We are used to thinking that death is always a tragedy. But some are ready to absolutely honestly admit that when someone from their relatives passed away, it became easier for them. Someone felt relief, someone was pacified, someone was liberated... Yes, it happens, it's just not customary to talk about it.
Really, to tell such a truth means to admit your heartlessness? No! Sometimes you can and even need to admit it!
"If I hadn't loved, I would not have suffered with her for such a long time."
Here is Anton's story. He is 58 years old and buried his wife a year ago. For seven years, a man has been caring for a woman suffering from dementia. At first, Olga (Anton's wife) asked him for forgiveness, for the fact that so many worries now fell on him. Then her memory disappeared, but Anton did not take offense at his wife for the fact that she stopped recognizing him. It got harder and harder, and Anton even had to hire a nurse. And, even when Olga called her sister and said that her husband had brought another woman into the house, he was not offended by her.
When Olga died, Anton felt relief, and still there was a feeling of guilt. He says that in the last year he began to want his wife to die as soon as possible. And now a similar thought haunts him. Anton does not understand how he really treated his wife. If he did not love her, he would not have suffered with her for such a long time. And if he did, would he wish her death?
Psychologists say there is no contradiction in this. A person's suffering is a double pain, one of a sick person, the other of those who are with him in his last years / days of life. And the inevitable is the desire to quickly get rid of this pain.
Why reproach yourself if until recently you were close to your loved one? You did your best. There is also the phenomenon of pre-grief. When a person is dying, but alive, and his loved ones are already experiencing the pain of loss. At one point, there is some kind of indignation: well, when already? There is no shame in such thoughts, these are completely normal experiences when the suffering lasts for a long time. Do not blame yourself for this!
It became good and free
The liberation that comes after the death of a loved one is getting rid of negative relationships with the departed. Anya understood this when her mother died. In her family, her mother has always been the main one, she was early widowed and took care of children herself. The older sisters, realizing my mother's tough authoritarian nature, quickly jumped up in marriage and flew out of the nest. And her mother made Anya the “main child,” whom she was not going to let go of. Anya felt that her mother expected a lot from her, felt responsible for her mother's mood.
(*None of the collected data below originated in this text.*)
/-- Issues vectors part to n - 1 of a word as far as the queue of 128 has room (R100); whether all are issued. -/
def State.pushVecs (s : State) (c ts n : Nat) (code : Nat → Nat → Nat) : State × Bool :=
  let e := s.eng c
  let k := min (n - e.part) (128 - e.queue.length)
  let s := (List.range k).foldl (fun s i => s.pushVec c ts fun m => code m (e.part + i)) s
  (s.modEng c fun e => { e with part := e.part + k }, decide (n ≤ e.part + k))

/-! ### Conditions (R108) -/

/-- Member m's condition. -/
def State.condOf (s : State) (m k : Nat) : Bool :=
  let b := feB m
  let hi := s.isSet b (csVALID 1)
  let lo := s.isSet b (csVALID 0)
  if k = 0x00 then s.isSet (chB m) CHN_SEQ_STATUS.FAIL
  else if k = 0x02 then hi && s.isSet b (csLATCH 1)
  else if k = 0x04 then lo && s.isSet b (csLATCH 0)
  else if k = 0x06 then hi && s.isSet b (csFOUT 1)
  else if k = 0x08 then lo && !s.isSet b (csFOUT 0)
  else if k = 0x0A then lo && hi && s.isSet b (csFOUT 0) && !s.isSet b (csFOUT 1)
  else if k = 0x0C then s.isSet b CHN_ADC_STATUS.LIM
  else if k = 0x0E then s.isSet b CHN_ADC_STATUS.RDY
  else if k = 0x10 then s.isSet (tileBase (m / 128)) TRG_STATUS.FIRED
  else (s.getF (chB m) CHN_SEQ_STATUS.FLAGS).testBit ((k - 0x20) / 2)

/-- The members whose condition SCOPE reads. -/
def State.scoped (s : State) (c scope : Nat) : List Nat := if scope = 0 then [c] else s.mem c

/-- The condition of a BR or MATCH word (R108), NEG included; each member's own condition by f. -/
def State.condHolds (s : State) (c w : Nat) (f : Nat → Bool) : Bool :=
  let ms := s.scoped c (bits w 57 56)
  let v := if bits w 57 56 = 1 then ms.any f else ms.all f
  v != bitB w 55

/-- A BR takes its branch or falls through; CLR clears the fail flags that were read (R111). -/
def State.branch (s : State) (c w : Nat) (holds : Bool) : State :=
  let s := if bitB w 54 then (s.scoped c (bits w 57 56)).foldl (fun s m => s.setF (chB m) CHN_SEQ_STATUS.FAIL 0) s else s
  if holds then s.goto c (bits w 12 0) else s.advance c

/-- A time-out of MATCH, WAIT or BAR (R112 to R114), in the leader alone. [DESIGN CHOICE, log entry 65] -/
def State.timeOut (s : State) (c : Nat) : State := s.setFs (chB c) [(CHN_SEQ_STATUS.FAIL, 1), (CHN_SEQ_STATUS.TMO, 1)]

/-! ### Segment boundaries (R122 to R124, R131) -/

/-- The jump registered at leader c falls on the boundary that is decided now: outside a stream, none decided before it (R123). -/
def State.jumpFalls (s : State) (c : Nat) : Bool :=
  let e := s.eng c
  e.jreq.isSome && s.isSet (chB c) CHN_SEQ_JREQ.PEND && e.ret.isNone && e.jump.isNone

/-- A stop at the boundary decided now wins over a jump that falls on the same one (R124). -/
def State.stopWins (s : State) (c : Nat) : State :=
  match (s.eng c).jreq with
  | some r =>
    if s.jumpFalls c then
      ((s.setF (chB c) CHN_SEQ_JREQ.PEND 0).modEng c fun e => { e with jreq := none }).endCmd r { status := scABORTHOST, detail := 0x03 }
    else s
  | none => s

/-- The decision point of a segment, at the fetch of the word at its end: a registered stop, else a registered jump outside a stream,
else the next word. -/
def State.decision (s : State) (c : Nat) (next : State → State) : State :=
  let e := s.eng c
  if ¬ e.inSeg then next s
  else if e.bstop then (s.stopWins c).finishRun c .boundary
  else match e.jreq with
    | some r =>
      if s.jumpFalls c then
        let n := e.queue.length
        let j : Jump :=
          { left := n, count := s.vcnt c + n, snum := s.getF (chB c) CHN_SEQ_PC.SNUM, target := s.getF (chB c) CHN_SEQ_JREQ.TARGET, cmd := r,
            pc := s.pc c, stack := e.stack, loops := (List.range 4).map fun k => s.getF (chB c + 4 * k) CHN_SEQ_LOOP.COUNT,
            depth := s.getF (chB c) CHN_SEQ_STATUS.STACK, idle := e.idle, its := e.its }
        let keep := s.isSet (chB c) CHN_SEQ_JREQ.KEEP
        let s := s.modEng c fun e => { e with jump := some j, jreq := none, inSeg := false, stack := if keep then e.stack else [] }
        let s := if keep then s
          else (List.range 4).foldl (fun s k => s.setF (chB c + 4 * k) CHN_SEQ_LOOP.COUNT 0) (s.setF (chB c) CHN_SEQ_STATUS.STACK 0)
        s.goto c j.target
      else next s
    | none => next s

/-! ### Groups, barriers, stops -/

/-- An immediate stop of leader c's run is asked for: trap cause STOP (R131, R328). -/
def State.stopRun (s : State) (c : Nat) (e : Ending) : State :=
  (s.raiseTrap c 0).modEng c fun g => { g with stop := some (g.stop.getD e) }

/-- Group g of tile t participates in barrier bid. -/
def State.inBarrier (s : State) (t bid g : Nat) : Bool := (s.getF (tileBase t + 4 * bid) TIL_SEQ_BAR_MASK.GROUPS).testBit g

/-- The leader of group g of tile t holds at barrier bid. -/
def State.atBarrier (s : State) (t bid g : Nat) : Option Nat :=
  ((s.members t g).head?).bind fun c => match (s.eng c).hold with
    | some h => if h.kind = .barrier bid then some c else none
    | none => none

/-- Group of leader c arrives at, or leaves, a barrier. -/
def State.barArr (s : State) (c : Nat) (b : Bool) : State :=
  let t := tileBase (c / 128)
  s.setF t TIL_SEQ_BAR_ARR.GROUPS (setBit (s.getF t TIL_SEQ_BAR_ARR.GROUPS) (s.getF (chB c) CHN_SEQ_GRP.GROUP) b)

/-- The jump decided at leader c and not yet taken is withdrawn (R260): what was fetched beyond the boundary is dropped, a hold there ends,
and the fetch goes on at the word after the segment with the loops and the stack as they were. [DEDUCED, log entry 34] -/
def State.unjump (s : State) (c : Nat) : State :=
  match (s.eng c).jump with
  | none => s
  | some j =>
    let s := match (s.eng c).hold with
      | some h => (match h.kind with | .barrier _ => s.barArr c false | _ => s).setEngState c 1
      | none => s
    let s := (j.loops.zipIdx.foldl (fun s e => s.setF (chB c + 4 * e.2) CHN_SEQ_LOOP.COUNT e.1) s).setFs (chB c)
      [(CHN_SEQ_STATUS.STACK, j.depth), (CHN_SEQ_JREQ.PEND, 0)]
    (s.modEng c fun e =>
      { e with jump := none, queue := e.queue.take j.left, acts := [], vecs := none, stack := j.stack, idle := j.idle, its := j.its, inSeg := false,
               hold := none, loop := none, ret := none, fin := none }).goto c j.pc

/-! ### Vector periods (R100, R106) -/

/-- One member's part of a vector that starts at p, with what its comparators showed at the strobe: driver, compare. -/
def State.playPin (s : State) (p : Nat) (x : Pin) (seen : List (Bool × Bool)) : State :=
  let s := (((s.tablesTake x.chan).periodClr x.chan).drivePin p x.chan x.code x.ts).strobePin p x.chan x.code x.ts
  if s.pinFails x seen then s.pinFailed x.chan else s

/-- Adds one to the vector count of channel m. -/
def State.countVec (s : State) (m : Nat) : State :=
  let n := s.vcnt m + 1
  s.setFs (chB m) [(CHN_SEQ_VCNT_LO.COUNT, n), (CHN_SEQ_VCNT_HI.COUNT, n / 2 ^ 32)]

/-- The failing data bits F of a Cobalt cycle (R172). -/
def State.cycleMask (s : State) (v : Vec) (seen : List (List (Bool × Bool))) : Nat :=
  (v.pins.zipIdx).foldl (fun f e => match e.1.bit with
    | some b => if s.pinFails e.1 (seen.getD e.2 []) then setBit f b true else f
    | none => f) 0

/-- The group a record for the fail log belongs to. -/
def FlRec.group : FlRec → Nat
  | .mark g _ => g
  | .fail g _ _ _ _ => g

/-- A record of cycle (context, number) is queued: the records of one cycle in ascending group order, else in order of coming (R177). -/
def flInsert (key : Nat × Nat) (r : FlRec) : List ((Nat × Nat) × FlRec) → List ((Nat × Nat) × FlRec)
  | [] => [(key, r)]
  | e :: es => if e.1 = key ∧ r.group < e.2.group then (key, r) :: e :: es else e :: flInsert key r es

/-- A record waits for tile t's fail log. -/
def State.flPut (s : State) (t x n : Nat) (r : FlRec) : State := s.modTile t fun k => { k with flQueue := flInsert (x, n) r k.flQueue }

/-- Cycle n of context x on group g of tile t with failing mask f is counted and sent to the fail log (R175, R177, R178). -/
def State.cycleFails (s : State) (t x g n : Nat) (y : Cycle) (f : Nat) : State :=
  let s := match y.mark with
    | some a => s.flPut t x n (.mark g a)
    | none => s
  if f = 0 then s
  else
    let b := tileBase t + 0x10 * g
    let s := (s.incSat b APG_FL_FCNT.COUNT 1).setF b APG_FL_DQ.MASK (s.getF b APG_FL_DQ.MASK ||| f)
    let s := s.modCtx t x fun k => { k with failed := setBit k.failed g true }
    let d := s.getF (tileBase t + 0x80 * x) APG_CTX_CTRL.DROP
    let s := if d ≠ 0 ∧ d ≤ s.getF b APG_FL_FCNT.COUNT then s.modCtx t x fun k => { k with drop := setBit k.drop g true } else s
    let waiting := ((s.tile t).flQueue.filter fun r => match r.2 with | .fail .. => true | _ => false).length
    if waiting < 512 then s.flPut t x n (.fail g y.x y.y y.b f)
    else (s.incSat b APG_FL_LOST.COUNT 1).setF (tileBase t) APG_FL_STATUS.LOSS 1

/-- The formatter takes the next vector (R100). -/
def State.takeVec (s : State) (c : Nat) (v : Vec) (vs : List Vec) (seen : List (List (Bool × Bool))) : State :=
  let p := (s.eng c).next
  let per := (v.pins.head?.map fun x => x.ts.per).getD 0
  let s := s.modEng c fun e => { e with queue := vs, fresh := false, next := p + per, jump := e.jump.map fun j => { j with left := j.left - 1 } }
  let s := v.acts.foldl (fun s a => s.act c p a) s
  let f := s.cycleMask v seen
  let s := (v.pins.zipIdx).foldl (fun s e => s.playPin p e.1 (seen.getD e.2 [])) s
  let s := v.pins.foldl (fun s x => s.countVec x.chan) s
  match v.cyc, (s.eng c).ctx with
  | some y, some x =>
    let t := c / 128
    let b := tileBase t + 0x80 * x
    let n := s.vcnt c
    let s := if s.getF b APG_CTX_CYC_LO.COUNT + 2 ^ 32 * s.getF b APG_CTX_CYC_HI.COUNT < n then
      s.setFs b [(APG_CTX_CYC_LO.COUNT, n), (APG_CTX_CYC_HI.COUNT, n / 2 ^ 32)] else s
    s.cycleFails t x (s.getF (chB c) CHN_SEQ_GRP.GROUP) n y f
  | _, _ => s

/-- The formatter pads with an idle vector: it drives, never compares, and is counted apart (R99, R100, R106, R127).  A timing
set that a TSLD has made invalid pads as it stands and raises nothing. [DEDUCED, log entry 15] [DEDUCED, log entry 18] [DESIGN CHOICE, log entry 65] -/
def State.padPeriod (s : State) (c code ts : Nat) : State :=
  let p := (s.eng c).next
  let s := s.modEng c fun e => { e with fresh := false, next := p + (s.tsVals c ts).per,
                                        hold := e.hold.map fun h => { h with periods := h.periods + 1 } }
  let s := (s.mem c).foldl (fun s m =>
    ((((s.tablesTake m).periodClr m).drivePin p m code (s.tsVals m ts)).modEng m fun e => { e with win := none }).incSat (chB m) CHN_SEQ_PAD.COUNT 1) s
  if s.engState c = 3 then (s.mem c).foldl (fun s m => s.incSat (chB m) CHN_STRM_STALLCNT.COUNT 1) s else s

/-! ### Cobalt contexts' ends (R174) -/

/-- The leaders of the groups bound to context x of tile t. -/
def State.ctxLeaders (s : State) (t x : Nat) : List Nat :=
  (bitsSet 32 (s.getF (tileBase t + 0x80 * x) APG_CTX_GRPS.GROUPS)).filterMap fun g => (s.members t g).head?

/-- The run of context x of tile t ends: pins, engines, groups, completion. -/
def State.endCtx (s : State) (t x : Nat) (f : RunEnd) : State :=
  let b := tileBase t + 0x80 * x
  let k := s.ctx t x
  let static := match f with | .halt _ => true | _ => false
  let ls := s.ctxLeaders t x
  let res := s.apgResult t x
  let st : Ending := match f with
    | .halt _ => { status := scOK, result := res }
    | .boundary => { status := scOK, result := res }
    | .error _ _ => { status := scABORTFAULT, detail := 0x13, result := res }
    | .safe e => { e with result := res }
  let s := match k.run with | some r => s.endCmd r st | none => s
  let s := ls.foldl (fun s c => (s.mem c).foldl (fun s m =>
    let data := decide (s.getF (tileBase t + 4 * (m % 128)) APG_PMAP.ROLE = 2)
    let term := s.isSet (tileBase t + 4 * (m % 128)) APG_PMAP.TERM
    let s := (s.tablesTake m).driveEnd m (if static then (if data then (if term then .vtt else .z) else (s.eng m).stat) else .z) (s.eng c).next
    s.idleEngine m (s.eng m).stat) s) s
  let s := (s.setF b APG_CTX_GRPS.GROUPS 0).setF b APG_CTX_STATUS.STATE 0
  let s := s.setF (tileBase t) APG_STATUS.RUN (setBit (s.getF (tileBase t) APG_STATUS.RUN) x false)
  let s := s.modCtx t x fun _ => {}
  match f with
  | .error _ n => ls.foldl (fun s c => s.detect 0x13 scCHANNEL c n) (s.setF b APG_CTX_STATUS.ERR n)
  | _ => s

/-- The first vector of leader c's run waits for a word that is not issued before the start. [DEDUCED, log entry 15] -/
def State.firstWaits (s : State) (c : Nat) : Bool :=
  let e := s.eng c
  e.fresh && e.vecs.isNone && (e.ret.isNone || decide (s.short c 1 = [])) && decide (swOp (s.memWord c c 0) ∈ swAfterStart)

/-- A vector that is due is missing (R128): the engine runs, nothing is queued, no hold has ended less than 2 ECLK before. -/
def State.missing (s : State) (c : Nat) : Bool :=
  let e := s.eng c
  decide (s.engState c = 1) && e.run.isSome && e.ctx.isNone && decide (e.queue = []) && e.fin.isNone && decide (e.resume ≤ e.next) &&
    !s.firstWaits c

/-- Every cycle that context x of tile t has issued is out, those of groups that have left too. -/
def State.ctxEmpty (s : State) (t x : Nat) : Bool :=
  (s.ctxLeaders t x).all (fun l => decide ((s.eng l).queue = [])) && (s.ctx t x).gone.all fun e => decide (e.2.2.2 = [])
But she didn't have a life of her own. She only fulfilled the requirements of her mother. For example, I always wore dresses and heels to look like a “real woman”.
Anya was already 28 years old when a former classmate offered her to rent an apartment together. And Anya agreed, moved out from her mother. And my mother died after 2 years. Then Anya began to feel a sense of responsibility for the death of a loved one, blame herself for leaving her mother alone, that she was not with her until the last. And then she suddenly felt relieved. She no longer needs to worry about whether her mother will like her words and actions or not, she does not need to wear heels and dresses. It became good and free.
Now Anya was able to become herself. Some time after the death of her mother, she married a good man, gave birth to a daughter. The husband was the first person to whom Anya was able to tell about her difficult relationship with her mother and about her strange feelings after her death.
The first thought in her head was: "Well, finally!"
And here is the story of forty-year-old Katya. She lived with Mikhail for only 2 years, and, already being pregnant with his son, decided to divorce. Mikhail drank too often and too much, was an alcoholic, and each of his breakdowns after the set was even more terrible and terrible. The couple broke up, but Katya loved Mikhail so much! They talked a lot on the phone, the woman helped him with money, sometimes pulled him out of the police. And then the man became little alcohol, and he became addicted to drugs. Katya went through a lot of grief, so when they called her and said that her ex-husband had committed suicide, the first thought in her head was: “Well, finally!”.
It was not even a relief, but a release. You no longer need to listen to complete nonsense on the phone at night, no need to cover your husband in front of his poor mother, saying that her son is on a business trip, you no longer need to give him money, pull him out of the police or take him out of narcology. And you no longer need to be afraid that someday the father will remember his son and come... Now it is easier for Vika to live, but she thinks about why she could not save her ex-husband.
Psychologists say that after the loss of a loved one, a wide range of emotions and a lot of thoughts can appear, including those described above. And they recommend not to understand these very thoughts, and not to analyze them at first. Understanding will come a little later.
Sometimes the death of a loved one really brings relief. Do not be afraid of your feelings, just accept them, and do not blame yourself for anything! If you have emotions and thoughts that seem somehow wrong, no one has the right to blame you for them!